> _Task instructions_: Look through the data below and extract, unchanged, the lines from the one that contains "table's row of its mnemonic" to the one that contains "theorem init : Statement", both included.

> _Provided information_:
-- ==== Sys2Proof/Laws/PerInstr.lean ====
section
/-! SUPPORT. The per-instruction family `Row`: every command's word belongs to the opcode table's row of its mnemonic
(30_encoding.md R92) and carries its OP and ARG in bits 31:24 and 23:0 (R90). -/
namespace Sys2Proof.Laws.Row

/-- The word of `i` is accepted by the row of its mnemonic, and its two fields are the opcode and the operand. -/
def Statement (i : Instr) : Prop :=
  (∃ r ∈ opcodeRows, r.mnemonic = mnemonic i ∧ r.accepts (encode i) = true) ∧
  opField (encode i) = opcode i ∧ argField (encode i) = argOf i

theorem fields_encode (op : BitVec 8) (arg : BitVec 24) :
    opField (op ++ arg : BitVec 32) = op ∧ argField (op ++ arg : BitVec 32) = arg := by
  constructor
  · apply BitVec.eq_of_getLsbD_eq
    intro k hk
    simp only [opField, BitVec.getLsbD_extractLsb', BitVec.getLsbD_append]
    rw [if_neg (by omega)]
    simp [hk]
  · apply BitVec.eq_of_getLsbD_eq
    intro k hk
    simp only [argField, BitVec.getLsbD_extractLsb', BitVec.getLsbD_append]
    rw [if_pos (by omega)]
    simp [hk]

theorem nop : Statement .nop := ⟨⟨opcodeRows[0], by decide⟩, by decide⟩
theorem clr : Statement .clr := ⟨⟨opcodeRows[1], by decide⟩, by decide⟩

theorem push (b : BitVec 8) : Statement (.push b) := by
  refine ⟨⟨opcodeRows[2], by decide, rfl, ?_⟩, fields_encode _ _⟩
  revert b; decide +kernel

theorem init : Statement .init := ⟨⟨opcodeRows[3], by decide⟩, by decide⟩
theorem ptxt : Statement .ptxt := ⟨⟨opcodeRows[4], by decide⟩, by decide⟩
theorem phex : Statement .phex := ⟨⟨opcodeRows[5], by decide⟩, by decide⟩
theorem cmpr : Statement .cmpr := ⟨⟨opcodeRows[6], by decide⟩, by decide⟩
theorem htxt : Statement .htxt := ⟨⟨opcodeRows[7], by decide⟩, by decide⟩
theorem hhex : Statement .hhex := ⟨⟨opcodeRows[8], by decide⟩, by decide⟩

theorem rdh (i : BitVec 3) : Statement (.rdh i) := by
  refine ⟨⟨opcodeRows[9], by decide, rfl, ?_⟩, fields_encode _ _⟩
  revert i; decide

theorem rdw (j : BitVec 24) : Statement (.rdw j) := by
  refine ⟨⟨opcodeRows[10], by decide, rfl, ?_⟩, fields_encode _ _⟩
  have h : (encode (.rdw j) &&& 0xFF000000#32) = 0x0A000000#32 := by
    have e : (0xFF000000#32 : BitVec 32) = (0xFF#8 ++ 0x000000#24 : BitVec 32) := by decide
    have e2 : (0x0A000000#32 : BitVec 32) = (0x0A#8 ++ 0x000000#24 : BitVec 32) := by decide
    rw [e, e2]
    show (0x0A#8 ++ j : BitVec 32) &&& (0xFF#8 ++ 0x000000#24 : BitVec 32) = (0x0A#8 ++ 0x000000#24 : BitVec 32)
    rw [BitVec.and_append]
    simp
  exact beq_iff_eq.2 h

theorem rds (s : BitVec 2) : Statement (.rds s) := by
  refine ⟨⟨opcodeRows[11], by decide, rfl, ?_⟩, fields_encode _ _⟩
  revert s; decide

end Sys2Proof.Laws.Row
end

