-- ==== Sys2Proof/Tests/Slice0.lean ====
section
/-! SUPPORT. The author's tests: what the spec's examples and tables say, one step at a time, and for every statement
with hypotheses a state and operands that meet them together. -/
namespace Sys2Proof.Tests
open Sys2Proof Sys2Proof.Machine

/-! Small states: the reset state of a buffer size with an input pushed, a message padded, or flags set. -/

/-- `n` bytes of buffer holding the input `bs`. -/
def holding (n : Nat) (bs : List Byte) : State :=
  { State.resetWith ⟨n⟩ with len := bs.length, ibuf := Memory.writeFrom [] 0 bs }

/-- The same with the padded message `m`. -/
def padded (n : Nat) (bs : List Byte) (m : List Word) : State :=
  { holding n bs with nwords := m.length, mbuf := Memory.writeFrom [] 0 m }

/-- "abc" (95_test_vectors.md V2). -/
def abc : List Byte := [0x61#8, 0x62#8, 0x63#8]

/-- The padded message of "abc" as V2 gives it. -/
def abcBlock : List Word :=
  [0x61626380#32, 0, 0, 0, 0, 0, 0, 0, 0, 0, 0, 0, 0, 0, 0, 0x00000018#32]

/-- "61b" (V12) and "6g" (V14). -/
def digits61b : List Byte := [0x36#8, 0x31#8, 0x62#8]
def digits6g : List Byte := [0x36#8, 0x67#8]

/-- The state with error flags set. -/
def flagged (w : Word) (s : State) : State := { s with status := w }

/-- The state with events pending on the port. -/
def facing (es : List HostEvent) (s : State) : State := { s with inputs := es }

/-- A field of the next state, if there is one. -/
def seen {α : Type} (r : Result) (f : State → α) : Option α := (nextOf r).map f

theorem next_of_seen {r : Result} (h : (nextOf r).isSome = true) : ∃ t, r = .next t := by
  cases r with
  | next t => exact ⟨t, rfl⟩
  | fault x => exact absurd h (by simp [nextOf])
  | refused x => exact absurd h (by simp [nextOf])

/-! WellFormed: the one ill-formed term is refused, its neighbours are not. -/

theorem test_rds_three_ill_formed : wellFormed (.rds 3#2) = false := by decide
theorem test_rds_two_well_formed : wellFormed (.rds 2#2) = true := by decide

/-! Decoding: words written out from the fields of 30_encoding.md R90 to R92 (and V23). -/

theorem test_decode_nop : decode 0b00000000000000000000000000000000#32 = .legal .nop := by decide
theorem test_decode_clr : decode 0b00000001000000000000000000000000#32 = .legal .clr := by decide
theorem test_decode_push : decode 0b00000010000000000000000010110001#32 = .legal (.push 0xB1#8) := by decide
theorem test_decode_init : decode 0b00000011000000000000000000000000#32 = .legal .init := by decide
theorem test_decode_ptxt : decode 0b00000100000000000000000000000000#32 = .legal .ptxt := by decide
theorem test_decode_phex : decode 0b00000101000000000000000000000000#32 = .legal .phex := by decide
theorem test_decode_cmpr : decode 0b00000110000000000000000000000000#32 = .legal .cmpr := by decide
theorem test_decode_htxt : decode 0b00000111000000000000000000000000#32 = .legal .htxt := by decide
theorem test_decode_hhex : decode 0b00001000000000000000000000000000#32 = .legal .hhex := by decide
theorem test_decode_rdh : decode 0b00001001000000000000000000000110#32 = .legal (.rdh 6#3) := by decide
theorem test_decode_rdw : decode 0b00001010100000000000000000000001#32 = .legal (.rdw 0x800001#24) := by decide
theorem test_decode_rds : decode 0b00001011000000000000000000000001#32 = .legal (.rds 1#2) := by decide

--

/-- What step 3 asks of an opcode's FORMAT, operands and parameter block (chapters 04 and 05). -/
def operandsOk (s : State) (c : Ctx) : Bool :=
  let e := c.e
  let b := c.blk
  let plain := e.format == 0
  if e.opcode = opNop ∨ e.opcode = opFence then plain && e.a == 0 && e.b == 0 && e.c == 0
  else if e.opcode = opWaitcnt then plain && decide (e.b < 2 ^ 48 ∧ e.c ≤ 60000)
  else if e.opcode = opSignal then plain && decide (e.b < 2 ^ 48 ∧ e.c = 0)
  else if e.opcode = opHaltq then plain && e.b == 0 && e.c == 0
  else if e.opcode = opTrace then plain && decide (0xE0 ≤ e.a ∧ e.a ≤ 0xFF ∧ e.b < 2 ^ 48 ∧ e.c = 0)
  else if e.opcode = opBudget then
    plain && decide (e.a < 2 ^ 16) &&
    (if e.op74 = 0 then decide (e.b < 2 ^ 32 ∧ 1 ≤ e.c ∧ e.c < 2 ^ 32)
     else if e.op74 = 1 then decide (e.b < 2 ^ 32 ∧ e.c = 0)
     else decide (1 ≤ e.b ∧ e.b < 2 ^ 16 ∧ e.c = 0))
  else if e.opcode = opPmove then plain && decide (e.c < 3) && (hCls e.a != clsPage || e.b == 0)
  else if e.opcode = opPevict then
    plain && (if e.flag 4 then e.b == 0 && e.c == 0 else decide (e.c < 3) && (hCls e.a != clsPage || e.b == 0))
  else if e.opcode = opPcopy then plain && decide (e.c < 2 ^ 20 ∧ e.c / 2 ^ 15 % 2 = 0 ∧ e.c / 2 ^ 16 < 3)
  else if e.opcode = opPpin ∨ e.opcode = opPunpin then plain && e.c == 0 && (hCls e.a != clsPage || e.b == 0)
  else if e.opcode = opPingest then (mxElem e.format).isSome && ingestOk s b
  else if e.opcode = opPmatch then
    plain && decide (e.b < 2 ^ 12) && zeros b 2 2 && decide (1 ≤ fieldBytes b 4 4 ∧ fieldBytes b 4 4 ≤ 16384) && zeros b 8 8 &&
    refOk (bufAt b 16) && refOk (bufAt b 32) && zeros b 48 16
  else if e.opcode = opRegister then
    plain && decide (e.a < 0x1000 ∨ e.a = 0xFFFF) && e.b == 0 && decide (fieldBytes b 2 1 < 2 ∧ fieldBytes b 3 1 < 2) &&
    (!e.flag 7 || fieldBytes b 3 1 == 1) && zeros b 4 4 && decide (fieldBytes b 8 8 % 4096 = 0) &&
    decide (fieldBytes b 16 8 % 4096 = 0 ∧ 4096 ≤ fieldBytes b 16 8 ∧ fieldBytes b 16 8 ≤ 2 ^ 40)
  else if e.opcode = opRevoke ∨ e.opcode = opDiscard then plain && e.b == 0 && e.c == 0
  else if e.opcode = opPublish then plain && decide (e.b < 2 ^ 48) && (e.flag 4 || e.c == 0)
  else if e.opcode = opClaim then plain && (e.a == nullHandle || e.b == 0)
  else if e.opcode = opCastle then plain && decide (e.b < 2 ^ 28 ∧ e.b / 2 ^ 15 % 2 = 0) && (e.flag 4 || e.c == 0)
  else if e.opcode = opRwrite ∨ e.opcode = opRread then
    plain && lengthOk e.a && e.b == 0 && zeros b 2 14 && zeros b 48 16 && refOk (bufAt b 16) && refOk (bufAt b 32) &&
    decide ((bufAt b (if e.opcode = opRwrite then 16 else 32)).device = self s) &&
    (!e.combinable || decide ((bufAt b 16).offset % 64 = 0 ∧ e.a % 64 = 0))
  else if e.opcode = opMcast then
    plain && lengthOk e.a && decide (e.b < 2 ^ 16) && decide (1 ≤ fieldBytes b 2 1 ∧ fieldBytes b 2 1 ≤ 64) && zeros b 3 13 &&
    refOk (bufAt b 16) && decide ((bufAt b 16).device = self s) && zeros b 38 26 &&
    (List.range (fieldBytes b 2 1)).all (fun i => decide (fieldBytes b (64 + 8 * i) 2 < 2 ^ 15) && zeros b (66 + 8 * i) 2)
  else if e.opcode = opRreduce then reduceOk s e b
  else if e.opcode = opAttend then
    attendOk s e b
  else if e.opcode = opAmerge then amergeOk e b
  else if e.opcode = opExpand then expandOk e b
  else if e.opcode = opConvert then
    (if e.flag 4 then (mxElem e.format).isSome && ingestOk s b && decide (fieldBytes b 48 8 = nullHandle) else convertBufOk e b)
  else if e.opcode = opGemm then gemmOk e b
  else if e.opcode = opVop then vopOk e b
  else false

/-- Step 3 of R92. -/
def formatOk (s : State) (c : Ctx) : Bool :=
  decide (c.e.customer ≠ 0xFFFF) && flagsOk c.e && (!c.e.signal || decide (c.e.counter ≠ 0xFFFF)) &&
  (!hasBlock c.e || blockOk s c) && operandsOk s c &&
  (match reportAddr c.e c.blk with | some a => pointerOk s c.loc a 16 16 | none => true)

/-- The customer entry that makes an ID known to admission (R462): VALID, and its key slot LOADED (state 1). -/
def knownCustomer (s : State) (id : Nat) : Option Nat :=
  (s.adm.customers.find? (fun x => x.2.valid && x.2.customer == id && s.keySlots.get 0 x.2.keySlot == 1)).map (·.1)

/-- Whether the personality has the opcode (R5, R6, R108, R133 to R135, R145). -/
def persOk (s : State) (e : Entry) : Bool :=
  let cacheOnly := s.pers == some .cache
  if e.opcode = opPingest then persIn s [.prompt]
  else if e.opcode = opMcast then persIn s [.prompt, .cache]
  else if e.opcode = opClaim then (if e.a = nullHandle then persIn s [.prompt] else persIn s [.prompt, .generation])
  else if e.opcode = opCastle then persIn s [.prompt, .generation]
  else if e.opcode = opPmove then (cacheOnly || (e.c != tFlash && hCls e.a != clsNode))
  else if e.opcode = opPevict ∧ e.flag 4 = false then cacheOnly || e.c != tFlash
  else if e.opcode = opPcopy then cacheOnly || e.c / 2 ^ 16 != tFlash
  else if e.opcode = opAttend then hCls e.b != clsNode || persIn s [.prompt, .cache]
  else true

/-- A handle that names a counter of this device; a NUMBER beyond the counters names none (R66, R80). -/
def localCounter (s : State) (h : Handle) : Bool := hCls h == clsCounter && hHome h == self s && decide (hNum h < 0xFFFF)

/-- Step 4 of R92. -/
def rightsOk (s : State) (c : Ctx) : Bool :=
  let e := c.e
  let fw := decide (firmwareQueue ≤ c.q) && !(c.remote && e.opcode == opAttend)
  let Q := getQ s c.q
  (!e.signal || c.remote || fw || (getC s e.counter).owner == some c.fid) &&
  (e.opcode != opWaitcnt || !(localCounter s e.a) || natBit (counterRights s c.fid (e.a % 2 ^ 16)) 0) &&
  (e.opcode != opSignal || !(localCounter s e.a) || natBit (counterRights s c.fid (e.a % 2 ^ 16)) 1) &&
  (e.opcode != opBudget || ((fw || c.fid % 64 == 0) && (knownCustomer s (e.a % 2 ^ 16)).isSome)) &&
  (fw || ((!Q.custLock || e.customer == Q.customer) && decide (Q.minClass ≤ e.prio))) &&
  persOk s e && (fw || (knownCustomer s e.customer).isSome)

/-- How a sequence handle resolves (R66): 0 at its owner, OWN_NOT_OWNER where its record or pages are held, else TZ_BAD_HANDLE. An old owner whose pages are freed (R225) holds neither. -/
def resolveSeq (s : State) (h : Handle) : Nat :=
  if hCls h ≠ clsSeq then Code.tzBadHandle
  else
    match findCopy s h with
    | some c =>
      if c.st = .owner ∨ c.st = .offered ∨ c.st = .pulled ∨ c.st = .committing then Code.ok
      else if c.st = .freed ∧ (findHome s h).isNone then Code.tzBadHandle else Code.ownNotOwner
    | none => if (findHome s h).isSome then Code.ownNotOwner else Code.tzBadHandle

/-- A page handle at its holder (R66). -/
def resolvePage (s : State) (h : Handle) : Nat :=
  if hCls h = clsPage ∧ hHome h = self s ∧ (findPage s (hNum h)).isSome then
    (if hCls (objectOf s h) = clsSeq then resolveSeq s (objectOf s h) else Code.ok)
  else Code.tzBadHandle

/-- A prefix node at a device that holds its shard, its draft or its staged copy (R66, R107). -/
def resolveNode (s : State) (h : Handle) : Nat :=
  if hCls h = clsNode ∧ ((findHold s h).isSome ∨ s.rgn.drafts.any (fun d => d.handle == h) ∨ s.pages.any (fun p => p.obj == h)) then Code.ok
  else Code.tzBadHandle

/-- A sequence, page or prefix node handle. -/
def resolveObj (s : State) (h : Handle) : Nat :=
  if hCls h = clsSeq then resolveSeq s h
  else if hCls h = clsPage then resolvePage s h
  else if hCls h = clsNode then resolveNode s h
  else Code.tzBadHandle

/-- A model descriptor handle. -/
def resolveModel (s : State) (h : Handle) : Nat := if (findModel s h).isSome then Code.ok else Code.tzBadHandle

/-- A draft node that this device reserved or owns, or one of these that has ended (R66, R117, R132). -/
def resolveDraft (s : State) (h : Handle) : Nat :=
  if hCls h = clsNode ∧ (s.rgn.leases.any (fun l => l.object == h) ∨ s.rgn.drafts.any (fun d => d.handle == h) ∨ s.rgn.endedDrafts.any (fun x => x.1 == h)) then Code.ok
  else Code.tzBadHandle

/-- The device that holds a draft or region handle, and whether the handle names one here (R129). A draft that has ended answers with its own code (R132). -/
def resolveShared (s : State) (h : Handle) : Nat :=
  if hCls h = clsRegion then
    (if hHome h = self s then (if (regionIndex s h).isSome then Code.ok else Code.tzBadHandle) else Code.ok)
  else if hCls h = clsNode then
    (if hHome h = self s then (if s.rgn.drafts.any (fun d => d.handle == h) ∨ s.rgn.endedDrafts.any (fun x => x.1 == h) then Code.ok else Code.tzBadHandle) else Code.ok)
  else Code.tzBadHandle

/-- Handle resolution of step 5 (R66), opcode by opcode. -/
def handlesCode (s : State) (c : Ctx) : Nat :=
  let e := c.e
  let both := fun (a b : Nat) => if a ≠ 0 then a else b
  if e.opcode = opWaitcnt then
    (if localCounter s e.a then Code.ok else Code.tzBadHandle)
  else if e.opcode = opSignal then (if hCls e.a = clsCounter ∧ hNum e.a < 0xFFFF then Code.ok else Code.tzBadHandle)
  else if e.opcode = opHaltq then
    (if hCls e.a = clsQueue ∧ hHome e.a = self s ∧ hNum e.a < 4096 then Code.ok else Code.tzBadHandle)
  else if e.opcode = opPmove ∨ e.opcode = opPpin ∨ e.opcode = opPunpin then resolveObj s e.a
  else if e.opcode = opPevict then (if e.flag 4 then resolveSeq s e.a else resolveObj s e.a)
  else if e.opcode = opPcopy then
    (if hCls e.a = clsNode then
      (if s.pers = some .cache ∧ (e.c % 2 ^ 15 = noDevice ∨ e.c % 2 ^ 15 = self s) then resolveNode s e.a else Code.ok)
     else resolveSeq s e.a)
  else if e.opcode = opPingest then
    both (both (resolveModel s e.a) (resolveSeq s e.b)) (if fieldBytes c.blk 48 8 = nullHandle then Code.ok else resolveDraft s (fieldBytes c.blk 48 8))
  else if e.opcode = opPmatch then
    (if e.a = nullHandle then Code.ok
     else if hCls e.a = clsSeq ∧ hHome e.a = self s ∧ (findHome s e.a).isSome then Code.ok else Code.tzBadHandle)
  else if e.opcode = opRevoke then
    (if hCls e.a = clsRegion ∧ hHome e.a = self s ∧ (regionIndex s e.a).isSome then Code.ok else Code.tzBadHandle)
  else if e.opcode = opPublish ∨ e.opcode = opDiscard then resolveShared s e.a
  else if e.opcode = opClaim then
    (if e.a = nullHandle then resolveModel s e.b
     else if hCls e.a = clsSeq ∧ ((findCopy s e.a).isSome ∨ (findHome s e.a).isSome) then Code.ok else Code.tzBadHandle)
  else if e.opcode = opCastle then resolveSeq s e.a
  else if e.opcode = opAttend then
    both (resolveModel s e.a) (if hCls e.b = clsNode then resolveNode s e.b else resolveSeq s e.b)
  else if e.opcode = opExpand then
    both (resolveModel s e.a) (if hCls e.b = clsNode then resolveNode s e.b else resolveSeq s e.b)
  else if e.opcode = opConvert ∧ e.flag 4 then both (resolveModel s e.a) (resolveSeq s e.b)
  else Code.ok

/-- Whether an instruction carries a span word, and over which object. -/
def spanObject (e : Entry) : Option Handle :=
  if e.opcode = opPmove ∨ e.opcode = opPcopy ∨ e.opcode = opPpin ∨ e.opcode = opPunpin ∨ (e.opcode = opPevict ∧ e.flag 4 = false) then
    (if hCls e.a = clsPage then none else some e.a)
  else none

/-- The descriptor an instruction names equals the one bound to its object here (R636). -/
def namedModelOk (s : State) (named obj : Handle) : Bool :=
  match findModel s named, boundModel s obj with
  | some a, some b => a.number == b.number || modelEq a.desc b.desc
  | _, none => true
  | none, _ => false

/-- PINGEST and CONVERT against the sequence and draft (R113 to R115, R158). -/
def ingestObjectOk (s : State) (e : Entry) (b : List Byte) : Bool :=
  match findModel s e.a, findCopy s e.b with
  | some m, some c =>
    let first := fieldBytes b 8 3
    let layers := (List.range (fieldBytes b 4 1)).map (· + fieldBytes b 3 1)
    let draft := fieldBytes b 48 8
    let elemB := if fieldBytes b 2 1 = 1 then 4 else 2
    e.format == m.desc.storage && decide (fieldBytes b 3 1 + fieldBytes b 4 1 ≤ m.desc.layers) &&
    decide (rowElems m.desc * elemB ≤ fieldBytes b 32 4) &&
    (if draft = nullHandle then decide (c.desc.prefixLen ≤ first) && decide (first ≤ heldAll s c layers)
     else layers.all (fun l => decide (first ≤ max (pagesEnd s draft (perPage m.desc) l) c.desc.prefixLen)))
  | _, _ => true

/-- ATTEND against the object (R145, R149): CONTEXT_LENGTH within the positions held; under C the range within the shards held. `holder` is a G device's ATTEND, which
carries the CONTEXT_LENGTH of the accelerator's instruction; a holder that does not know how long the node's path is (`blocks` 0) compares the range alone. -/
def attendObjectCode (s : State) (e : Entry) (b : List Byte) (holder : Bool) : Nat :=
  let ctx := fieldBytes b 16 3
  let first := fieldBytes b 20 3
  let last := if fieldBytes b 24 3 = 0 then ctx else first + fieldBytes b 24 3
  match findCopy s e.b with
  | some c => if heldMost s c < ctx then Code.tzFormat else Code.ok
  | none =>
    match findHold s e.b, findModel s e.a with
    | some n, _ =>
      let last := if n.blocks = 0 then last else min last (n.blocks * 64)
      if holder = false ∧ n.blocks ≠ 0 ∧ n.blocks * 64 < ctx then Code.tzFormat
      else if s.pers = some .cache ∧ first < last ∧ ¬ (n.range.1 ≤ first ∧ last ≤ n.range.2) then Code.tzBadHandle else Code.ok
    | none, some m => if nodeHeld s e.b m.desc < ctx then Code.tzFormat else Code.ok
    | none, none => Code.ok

> _Exercise result_:
/-! SUPPORT. The per-instruction family `Row`: every command's word belongs to the opcode table's row of its mnemonic
(30_encoding.md R92) and carries its OP and ARG in bits 31:24 and 23:0 (R90). -/
namespace Sys2Proof.Laws.Row

/-- The word of `i` is accepted by the row of its mnemonic, and its two fields are the opcode and the operand. -/
def Statement (i : Instr) : Prop :=
  (∃ r ∈ opcodeRows, r.mnemonic = mnemonic i ∧ r.accepts (encode i) = true) ∧
  opField (encode i) = opcode i ∧ argField (encode i) = argOf i

theorem fields_encode (op : BitVec 8) (arg : BitVec 24) :
    opField (op ++ arg : BitVec 32) = op ∧ argField (op ++ arg : BitVec 32) = arg := by
  constructor
  · apply BitVec.eq_of_getLsbD_eq
    intro k hk
    simp only [opField, BitVec.getLsbD_extractLsb', BitVec.getLsbD_append]
    rw [if_neg (by omega)]
    simp [hk]
  · apply BitVec.eq_of_getLsbD_eq
    intro k hk
    simp only [argField, BitVec.getLsbD_extractLsb', BitVec.getLsbD_append]
    rw [if_pos (by omega)]
    simp [hk]

theorem nop : Statement .nop := ⟨⟨opcodeRows[0], by decide⟩, by decide⟩
theorem clr : Statement .clr := ⟨⟨opcodeRows[1], by decide⟩, by decide⟩

theorem push (b : BitVec 8) : Statement (.push b) := by
  refine ⟨⟨opcodeRows[2], by decide, rfl, ?_⟩, fields_encode _ _⟩
  revert b; decide +kernel

theorem init : Statement .init := ⟨⟨opcodeRows[3], by decide⟩, by decide⟩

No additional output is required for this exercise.